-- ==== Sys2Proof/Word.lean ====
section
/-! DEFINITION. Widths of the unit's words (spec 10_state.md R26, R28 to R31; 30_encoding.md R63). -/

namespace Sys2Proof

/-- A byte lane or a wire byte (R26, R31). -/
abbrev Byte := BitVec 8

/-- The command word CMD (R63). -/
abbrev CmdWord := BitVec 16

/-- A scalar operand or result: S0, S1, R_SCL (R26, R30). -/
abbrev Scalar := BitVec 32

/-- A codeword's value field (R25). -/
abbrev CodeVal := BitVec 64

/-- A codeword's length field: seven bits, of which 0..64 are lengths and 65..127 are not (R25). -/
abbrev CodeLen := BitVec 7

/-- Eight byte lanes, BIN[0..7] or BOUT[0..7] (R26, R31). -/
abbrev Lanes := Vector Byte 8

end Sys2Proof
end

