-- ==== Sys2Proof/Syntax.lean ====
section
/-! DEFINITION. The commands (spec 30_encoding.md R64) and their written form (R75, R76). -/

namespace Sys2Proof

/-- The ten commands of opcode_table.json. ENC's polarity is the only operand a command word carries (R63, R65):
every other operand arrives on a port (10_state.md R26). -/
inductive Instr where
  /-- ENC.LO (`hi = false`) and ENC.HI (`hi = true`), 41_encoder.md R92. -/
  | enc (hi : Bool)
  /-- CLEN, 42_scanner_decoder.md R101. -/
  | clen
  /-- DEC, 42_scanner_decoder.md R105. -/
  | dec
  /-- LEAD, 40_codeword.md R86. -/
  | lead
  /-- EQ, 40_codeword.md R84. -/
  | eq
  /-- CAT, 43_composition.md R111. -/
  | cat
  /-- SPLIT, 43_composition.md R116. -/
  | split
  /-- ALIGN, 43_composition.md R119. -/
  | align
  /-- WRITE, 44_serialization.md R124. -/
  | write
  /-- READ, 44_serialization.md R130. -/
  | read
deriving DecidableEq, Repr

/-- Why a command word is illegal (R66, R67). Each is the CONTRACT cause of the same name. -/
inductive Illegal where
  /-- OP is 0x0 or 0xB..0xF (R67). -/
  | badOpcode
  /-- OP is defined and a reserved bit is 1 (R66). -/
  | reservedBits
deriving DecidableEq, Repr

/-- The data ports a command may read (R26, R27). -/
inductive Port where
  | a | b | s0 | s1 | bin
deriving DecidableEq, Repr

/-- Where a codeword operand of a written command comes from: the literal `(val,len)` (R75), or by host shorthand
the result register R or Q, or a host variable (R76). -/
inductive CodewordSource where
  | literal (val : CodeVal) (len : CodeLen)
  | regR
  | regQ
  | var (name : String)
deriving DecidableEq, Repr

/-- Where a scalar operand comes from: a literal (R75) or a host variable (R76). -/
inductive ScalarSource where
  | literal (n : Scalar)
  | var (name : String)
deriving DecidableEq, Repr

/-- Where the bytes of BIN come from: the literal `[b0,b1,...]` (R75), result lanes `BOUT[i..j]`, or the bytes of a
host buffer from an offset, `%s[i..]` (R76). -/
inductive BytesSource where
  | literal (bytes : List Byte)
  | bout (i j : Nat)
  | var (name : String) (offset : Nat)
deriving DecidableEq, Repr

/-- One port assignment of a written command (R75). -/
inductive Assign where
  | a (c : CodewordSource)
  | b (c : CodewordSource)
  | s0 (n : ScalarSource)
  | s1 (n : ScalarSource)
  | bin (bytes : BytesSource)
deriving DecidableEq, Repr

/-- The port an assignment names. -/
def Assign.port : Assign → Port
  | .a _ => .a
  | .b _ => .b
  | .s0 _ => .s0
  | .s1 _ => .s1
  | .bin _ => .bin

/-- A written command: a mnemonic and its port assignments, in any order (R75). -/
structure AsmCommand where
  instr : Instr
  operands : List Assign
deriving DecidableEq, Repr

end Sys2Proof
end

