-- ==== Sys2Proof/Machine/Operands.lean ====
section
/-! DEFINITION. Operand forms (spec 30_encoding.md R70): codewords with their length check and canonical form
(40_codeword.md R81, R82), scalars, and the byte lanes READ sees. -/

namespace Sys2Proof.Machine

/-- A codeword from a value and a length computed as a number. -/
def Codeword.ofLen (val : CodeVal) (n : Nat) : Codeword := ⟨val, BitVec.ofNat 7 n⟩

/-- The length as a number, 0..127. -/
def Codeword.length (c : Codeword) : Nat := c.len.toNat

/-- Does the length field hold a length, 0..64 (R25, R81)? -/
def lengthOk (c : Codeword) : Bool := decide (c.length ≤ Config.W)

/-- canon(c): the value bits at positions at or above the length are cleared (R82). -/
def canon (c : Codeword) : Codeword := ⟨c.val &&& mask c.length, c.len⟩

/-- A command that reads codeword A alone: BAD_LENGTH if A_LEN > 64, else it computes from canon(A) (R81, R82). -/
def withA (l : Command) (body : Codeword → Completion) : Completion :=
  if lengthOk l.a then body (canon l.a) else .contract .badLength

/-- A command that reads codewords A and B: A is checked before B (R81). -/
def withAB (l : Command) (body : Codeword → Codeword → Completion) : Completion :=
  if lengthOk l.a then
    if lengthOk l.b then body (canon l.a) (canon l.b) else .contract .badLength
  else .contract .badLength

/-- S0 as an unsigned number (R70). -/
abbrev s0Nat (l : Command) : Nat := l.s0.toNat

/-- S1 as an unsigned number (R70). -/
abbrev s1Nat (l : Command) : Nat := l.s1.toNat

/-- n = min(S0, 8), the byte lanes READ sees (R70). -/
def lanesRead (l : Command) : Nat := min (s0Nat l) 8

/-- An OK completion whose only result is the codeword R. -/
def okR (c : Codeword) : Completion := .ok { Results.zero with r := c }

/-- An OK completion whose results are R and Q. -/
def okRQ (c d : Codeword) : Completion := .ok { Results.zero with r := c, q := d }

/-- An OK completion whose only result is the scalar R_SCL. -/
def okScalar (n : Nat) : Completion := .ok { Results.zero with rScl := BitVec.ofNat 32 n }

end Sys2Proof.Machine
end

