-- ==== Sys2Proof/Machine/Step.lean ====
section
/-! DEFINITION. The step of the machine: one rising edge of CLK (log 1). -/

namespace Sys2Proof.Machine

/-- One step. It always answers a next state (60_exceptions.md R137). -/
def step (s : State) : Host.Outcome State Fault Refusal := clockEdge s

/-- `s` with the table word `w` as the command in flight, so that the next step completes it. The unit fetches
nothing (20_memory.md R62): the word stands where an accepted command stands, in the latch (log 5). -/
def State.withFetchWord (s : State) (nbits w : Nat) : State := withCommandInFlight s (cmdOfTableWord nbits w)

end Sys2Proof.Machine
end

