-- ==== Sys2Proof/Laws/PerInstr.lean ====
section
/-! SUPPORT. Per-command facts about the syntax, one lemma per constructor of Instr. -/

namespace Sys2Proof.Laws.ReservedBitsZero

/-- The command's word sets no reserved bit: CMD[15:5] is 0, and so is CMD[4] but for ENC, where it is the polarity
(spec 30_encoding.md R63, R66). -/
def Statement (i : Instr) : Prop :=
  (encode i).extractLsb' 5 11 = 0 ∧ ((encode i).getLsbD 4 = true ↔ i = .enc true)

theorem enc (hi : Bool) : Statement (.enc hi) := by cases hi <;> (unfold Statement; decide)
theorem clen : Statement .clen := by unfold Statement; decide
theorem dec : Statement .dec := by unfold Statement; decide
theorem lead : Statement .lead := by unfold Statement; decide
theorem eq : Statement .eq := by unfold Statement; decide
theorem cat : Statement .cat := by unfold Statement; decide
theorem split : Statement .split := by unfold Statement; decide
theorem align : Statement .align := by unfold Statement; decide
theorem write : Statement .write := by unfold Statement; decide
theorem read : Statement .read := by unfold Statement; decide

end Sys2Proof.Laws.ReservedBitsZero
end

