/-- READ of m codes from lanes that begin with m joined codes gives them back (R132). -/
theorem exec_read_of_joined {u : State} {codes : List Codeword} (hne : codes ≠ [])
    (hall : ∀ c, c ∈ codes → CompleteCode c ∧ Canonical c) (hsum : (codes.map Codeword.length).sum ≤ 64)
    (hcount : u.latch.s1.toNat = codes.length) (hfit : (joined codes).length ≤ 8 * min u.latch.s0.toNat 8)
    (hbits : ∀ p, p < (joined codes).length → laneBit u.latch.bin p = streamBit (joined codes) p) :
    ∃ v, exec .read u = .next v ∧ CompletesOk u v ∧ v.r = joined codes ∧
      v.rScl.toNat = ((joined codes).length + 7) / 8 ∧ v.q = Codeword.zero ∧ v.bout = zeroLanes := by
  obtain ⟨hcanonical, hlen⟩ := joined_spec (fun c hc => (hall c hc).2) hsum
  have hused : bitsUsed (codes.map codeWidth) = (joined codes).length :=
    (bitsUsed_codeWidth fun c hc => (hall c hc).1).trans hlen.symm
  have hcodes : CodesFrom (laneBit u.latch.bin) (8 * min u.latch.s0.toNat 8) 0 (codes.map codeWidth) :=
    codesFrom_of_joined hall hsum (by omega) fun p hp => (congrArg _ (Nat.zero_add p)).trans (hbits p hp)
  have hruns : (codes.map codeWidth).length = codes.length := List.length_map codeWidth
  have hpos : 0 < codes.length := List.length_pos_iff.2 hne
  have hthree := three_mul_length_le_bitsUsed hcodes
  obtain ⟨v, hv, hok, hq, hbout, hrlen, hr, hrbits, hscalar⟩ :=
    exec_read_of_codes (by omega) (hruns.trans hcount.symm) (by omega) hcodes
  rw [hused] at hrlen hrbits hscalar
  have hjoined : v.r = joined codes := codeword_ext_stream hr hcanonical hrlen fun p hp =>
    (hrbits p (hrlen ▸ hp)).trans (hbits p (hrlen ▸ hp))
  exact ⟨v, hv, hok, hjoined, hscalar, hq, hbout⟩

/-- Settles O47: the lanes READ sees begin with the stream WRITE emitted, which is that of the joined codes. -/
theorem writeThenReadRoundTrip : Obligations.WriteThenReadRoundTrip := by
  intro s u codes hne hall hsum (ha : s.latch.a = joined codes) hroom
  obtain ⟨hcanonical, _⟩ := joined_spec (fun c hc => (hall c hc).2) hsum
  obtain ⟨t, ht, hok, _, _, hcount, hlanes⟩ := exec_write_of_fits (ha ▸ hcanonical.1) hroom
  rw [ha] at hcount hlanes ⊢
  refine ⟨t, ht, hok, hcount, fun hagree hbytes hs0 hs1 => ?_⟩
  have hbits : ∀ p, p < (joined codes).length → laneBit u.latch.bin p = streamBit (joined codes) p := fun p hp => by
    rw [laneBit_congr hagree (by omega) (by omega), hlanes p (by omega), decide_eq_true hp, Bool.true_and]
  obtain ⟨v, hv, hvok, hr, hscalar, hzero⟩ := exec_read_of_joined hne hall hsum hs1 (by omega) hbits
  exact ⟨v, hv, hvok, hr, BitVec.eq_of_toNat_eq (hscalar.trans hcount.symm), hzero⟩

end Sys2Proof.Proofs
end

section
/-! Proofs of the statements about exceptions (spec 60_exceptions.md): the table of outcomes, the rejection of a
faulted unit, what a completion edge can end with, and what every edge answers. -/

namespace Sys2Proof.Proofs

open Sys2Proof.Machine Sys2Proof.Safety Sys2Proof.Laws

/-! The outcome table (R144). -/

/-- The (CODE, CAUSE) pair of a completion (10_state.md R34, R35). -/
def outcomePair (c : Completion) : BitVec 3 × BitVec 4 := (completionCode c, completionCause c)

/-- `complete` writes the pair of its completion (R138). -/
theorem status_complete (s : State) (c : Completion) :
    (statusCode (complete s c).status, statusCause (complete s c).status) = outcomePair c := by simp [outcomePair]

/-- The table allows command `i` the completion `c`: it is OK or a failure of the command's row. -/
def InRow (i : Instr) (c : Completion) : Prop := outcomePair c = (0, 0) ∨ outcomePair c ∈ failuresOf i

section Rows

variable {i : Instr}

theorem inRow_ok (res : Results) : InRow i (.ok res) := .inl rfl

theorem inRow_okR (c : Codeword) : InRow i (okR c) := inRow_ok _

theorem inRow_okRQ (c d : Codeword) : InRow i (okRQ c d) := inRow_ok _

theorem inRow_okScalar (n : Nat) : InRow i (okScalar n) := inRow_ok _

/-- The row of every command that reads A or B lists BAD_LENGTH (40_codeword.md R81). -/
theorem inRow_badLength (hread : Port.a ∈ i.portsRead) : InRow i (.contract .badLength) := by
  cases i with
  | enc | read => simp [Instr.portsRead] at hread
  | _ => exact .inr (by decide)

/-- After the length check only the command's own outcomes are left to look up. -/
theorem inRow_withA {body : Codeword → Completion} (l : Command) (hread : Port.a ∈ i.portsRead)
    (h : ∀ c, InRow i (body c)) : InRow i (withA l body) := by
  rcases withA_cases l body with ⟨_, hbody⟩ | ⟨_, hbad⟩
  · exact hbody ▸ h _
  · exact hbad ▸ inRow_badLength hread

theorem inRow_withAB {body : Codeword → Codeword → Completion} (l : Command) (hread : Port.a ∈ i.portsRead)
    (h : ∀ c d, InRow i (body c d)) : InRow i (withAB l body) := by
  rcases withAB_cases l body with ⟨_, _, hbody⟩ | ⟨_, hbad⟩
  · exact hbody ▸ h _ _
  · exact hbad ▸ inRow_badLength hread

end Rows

Task brief
Quote the data above from the line containing "BOUT[0..7] (R26, R31). -/" to the line containing "41_encoder.md R92. -/", inclusive, and stop.

Expected output
/-- Eight byte lanes, BIN[0..7] or BOUT[0..7] (R26, R31). -/
abbrev Lanes := Vector Byte 8

end Sys2Proof
end

-- ==== Sys2Proof/Syntax.lean ====
section
/-! DEFINITION. The commands (spec 30_encoding.md R64) and their written form (R75, R76). -/

namespace Sys2Proof

/-- The ten commands of opcode_table.json. ENC's polarity is the only operand a command word carries (R63, R65):
every other operand arrives on a port (10_state.md R26). -/
inductive Instr where
  /-- ENC.LO (`hi = false`) and ENC.HI (`hi = true`), 41_encoder.md R92. -/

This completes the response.